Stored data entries
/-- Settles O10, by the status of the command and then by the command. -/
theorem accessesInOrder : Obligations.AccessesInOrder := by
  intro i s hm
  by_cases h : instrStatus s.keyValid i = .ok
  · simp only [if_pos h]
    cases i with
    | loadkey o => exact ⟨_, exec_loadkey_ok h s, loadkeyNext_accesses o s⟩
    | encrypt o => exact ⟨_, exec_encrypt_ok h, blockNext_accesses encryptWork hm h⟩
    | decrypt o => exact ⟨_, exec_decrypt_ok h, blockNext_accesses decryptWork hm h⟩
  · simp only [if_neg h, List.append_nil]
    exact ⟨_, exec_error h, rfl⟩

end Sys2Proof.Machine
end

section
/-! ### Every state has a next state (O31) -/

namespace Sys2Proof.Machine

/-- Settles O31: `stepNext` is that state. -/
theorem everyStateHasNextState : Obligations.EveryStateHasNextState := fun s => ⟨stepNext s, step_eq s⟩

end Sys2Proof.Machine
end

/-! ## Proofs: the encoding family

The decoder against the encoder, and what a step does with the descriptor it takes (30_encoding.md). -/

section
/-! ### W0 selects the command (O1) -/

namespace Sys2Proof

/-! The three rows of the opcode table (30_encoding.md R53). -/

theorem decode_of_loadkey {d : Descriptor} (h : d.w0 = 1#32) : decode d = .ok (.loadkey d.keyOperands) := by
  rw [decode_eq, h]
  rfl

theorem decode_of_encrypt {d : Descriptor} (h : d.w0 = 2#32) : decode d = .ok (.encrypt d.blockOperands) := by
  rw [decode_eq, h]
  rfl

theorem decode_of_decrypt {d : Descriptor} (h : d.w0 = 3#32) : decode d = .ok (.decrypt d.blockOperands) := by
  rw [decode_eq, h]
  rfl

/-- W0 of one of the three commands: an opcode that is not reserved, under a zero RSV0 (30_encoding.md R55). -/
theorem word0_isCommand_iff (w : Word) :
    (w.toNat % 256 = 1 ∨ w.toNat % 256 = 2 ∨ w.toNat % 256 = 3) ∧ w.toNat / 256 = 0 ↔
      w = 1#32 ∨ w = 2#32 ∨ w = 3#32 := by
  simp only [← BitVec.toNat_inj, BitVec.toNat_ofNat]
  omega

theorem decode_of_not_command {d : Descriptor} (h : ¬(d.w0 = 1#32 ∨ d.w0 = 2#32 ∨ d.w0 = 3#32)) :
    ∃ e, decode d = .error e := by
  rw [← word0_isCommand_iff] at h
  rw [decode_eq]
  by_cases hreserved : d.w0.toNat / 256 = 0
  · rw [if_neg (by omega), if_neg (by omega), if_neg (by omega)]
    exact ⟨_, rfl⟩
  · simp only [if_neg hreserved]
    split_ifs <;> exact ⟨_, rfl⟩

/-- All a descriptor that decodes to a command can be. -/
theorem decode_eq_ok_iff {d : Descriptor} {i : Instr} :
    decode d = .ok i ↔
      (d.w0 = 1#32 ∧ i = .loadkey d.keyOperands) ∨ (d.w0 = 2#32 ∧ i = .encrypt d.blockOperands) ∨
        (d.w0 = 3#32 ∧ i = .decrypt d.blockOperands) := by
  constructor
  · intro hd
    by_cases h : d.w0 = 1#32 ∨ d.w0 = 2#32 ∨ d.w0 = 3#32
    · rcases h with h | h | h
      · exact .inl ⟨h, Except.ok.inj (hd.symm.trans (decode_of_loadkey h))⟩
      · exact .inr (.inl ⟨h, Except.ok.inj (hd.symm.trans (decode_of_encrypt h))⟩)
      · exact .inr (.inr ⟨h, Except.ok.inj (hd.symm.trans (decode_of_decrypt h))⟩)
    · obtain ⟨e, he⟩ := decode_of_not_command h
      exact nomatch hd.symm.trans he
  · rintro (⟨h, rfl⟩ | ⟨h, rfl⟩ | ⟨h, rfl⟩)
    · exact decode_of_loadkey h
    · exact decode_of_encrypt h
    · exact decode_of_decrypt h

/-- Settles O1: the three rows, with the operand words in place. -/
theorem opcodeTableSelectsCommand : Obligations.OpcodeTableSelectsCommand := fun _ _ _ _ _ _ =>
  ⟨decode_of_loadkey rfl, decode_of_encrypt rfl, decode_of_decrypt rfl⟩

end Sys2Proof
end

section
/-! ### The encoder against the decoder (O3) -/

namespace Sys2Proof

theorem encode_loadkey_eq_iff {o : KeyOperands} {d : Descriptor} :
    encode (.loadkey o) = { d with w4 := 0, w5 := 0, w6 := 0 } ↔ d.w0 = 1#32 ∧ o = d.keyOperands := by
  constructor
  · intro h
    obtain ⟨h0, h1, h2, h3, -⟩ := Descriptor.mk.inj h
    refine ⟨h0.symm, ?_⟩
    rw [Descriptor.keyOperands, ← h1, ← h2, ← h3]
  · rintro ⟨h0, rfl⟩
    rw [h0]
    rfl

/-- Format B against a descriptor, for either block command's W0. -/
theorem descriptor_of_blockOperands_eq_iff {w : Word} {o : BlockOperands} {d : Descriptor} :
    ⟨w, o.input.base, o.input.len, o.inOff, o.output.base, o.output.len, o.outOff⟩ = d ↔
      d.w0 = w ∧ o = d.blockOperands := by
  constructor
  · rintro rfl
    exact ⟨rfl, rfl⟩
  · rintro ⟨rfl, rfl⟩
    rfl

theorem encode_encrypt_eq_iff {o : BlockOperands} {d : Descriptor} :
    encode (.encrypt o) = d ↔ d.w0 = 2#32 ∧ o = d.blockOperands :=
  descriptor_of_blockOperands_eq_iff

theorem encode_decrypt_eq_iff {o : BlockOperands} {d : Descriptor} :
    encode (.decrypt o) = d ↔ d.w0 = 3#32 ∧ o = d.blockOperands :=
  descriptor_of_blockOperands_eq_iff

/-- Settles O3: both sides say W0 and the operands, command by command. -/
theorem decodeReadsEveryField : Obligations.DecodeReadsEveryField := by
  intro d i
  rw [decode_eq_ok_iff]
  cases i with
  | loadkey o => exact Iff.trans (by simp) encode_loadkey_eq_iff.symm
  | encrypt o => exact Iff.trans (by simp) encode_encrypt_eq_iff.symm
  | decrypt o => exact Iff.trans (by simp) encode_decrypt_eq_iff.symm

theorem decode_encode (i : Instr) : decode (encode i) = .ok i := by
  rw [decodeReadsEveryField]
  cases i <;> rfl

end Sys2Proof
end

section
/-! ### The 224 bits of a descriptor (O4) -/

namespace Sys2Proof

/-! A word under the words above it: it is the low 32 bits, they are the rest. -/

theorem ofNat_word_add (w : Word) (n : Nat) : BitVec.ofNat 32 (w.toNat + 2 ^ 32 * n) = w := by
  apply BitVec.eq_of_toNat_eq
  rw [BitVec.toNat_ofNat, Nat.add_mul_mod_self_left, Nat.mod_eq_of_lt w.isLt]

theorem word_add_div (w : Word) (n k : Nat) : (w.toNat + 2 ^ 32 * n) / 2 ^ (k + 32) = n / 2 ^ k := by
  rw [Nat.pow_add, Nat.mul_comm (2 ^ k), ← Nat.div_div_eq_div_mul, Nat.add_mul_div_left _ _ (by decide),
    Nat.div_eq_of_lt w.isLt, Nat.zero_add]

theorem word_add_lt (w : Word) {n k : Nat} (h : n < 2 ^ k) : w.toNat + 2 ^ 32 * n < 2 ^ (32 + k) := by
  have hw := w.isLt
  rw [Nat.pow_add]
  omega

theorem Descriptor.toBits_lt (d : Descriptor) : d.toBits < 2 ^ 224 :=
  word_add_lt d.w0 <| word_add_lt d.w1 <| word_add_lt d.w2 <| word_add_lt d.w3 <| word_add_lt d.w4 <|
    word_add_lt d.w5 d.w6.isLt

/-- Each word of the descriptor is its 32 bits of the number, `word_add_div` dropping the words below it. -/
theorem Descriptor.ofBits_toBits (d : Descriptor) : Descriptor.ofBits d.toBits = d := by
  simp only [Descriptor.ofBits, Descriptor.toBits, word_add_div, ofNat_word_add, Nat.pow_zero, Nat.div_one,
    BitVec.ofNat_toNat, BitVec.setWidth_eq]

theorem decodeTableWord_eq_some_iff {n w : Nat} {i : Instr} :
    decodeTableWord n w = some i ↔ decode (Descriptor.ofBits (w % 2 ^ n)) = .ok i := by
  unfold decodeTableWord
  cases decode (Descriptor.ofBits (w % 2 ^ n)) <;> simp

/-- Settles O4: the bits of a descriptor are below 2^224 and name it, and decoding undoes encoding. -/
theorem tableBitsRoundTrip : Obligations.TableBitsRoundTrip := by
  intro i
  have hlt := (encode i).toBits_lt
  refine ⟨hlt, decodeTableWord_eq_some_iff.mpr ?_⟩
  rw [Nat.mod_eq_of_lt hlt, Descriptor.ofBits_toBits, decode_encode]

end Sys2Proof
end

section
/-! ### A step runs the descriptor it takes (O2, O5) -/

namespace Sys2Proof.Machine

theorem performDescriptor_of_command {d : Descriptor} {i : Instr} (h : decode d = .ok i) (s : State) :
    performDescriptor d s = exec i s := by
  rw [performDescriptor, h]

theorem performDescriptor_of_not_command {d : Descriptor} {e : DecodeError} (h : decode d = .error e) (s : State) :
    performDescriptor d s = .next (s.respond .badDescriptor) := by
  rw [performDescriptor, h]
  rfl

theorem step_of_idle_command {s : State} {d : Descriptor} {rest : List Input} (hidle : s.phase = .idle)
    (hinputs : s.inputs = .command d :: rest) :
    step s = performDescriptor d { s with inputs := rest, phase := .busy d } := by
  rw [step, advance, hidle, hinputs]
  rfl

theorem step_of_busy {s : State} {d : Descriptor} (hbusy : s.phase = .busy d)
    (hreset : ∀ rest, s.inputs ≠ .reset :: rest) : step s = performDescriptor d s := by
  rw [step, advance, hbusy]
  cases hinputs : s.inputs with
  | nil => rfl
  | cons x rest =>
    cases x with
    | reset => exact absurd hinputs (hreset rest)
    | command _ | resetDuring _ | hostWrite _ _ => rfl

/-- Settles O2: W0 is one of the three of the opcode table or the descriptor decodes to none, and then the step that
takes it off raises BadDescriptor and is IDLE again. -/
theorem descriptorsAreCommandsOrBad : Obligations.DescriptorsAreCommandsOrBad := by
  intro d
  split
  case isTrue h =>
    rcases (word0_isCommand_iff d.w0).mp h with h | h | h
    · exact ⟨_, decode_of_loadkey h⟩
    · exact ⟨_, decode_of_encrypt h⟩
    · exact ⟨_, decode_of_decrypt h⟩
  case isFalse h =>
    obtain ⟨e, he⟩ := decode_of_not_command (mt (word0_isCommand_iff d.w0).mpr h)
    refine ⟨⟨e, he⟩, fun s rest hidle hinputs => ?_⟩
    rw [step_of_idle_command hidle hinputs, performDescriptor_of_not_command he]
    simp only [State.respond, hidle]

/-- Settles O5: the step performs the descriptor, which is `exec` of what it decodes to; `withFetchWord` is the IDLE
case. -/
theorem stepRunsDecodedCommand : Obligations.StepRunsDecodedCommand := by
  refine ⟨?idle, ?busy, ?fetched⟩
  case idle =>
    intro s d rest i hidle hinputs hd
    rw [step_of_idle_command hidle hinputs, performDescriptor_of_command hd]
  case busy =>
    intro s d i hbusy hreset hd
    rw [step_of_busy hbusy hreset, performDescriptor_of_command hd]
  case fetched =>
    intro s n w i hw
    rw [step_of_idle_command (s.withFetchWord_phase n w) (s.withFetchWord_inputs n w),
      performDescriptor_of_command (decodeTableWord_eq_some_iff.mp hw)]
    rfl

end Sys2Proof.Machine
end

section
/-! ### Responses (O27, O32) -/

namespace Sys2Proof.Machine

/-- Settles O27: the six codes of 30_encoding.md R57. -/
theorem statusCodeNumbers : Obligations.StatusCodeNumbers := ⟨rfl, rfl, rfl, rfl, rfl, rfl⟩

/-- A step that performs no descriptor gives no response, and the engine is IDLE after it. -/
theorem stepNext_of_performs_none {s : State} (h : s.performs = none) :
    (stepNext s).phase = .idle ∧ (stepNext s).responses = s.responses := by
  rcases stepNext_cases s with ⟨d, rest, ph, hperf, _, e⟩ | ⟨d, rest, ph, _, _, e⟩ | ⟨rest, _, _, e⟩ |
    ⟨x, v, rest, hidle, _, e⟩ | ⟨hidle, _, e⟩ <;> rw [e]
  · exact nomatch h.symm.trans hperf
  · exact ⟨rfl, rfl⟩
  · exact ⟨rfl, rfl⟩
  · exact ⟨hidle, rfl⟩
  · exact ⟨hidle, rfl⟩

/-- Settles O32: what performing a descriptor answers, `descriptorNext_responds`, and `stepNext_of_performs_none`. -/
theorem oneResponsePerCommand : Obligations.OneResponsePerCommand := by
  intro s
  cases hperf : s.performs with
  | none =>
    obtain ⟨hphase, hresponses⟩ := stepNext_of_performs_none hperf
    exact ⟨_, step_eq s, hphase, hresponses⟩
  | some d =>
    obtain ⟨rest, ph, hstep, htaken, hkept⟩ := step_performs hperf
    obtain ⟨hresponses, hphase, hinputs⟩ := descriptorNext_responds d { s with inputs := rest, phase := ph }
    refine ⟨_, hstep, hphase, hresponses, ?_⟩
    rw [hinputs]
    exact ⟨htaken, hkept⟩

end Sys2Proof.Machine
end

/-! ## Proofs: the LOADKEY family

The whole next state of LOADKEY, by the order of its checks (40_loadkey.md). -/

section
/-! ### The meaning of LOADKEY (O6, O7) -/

Problem requirements
Search the entries above for the word "decodes" and copy each line where it appears.

Response area
/-- All a descriptor that decodes to a command can be. -/
/-- Settles O2: W0 is one of the three of the opcode table or the descriptor decodes to none, and then the step that
/-- Settles O5: the step performs the descriptor, which is `exec` of what it decodes to; `withFetchWord` is the IDLE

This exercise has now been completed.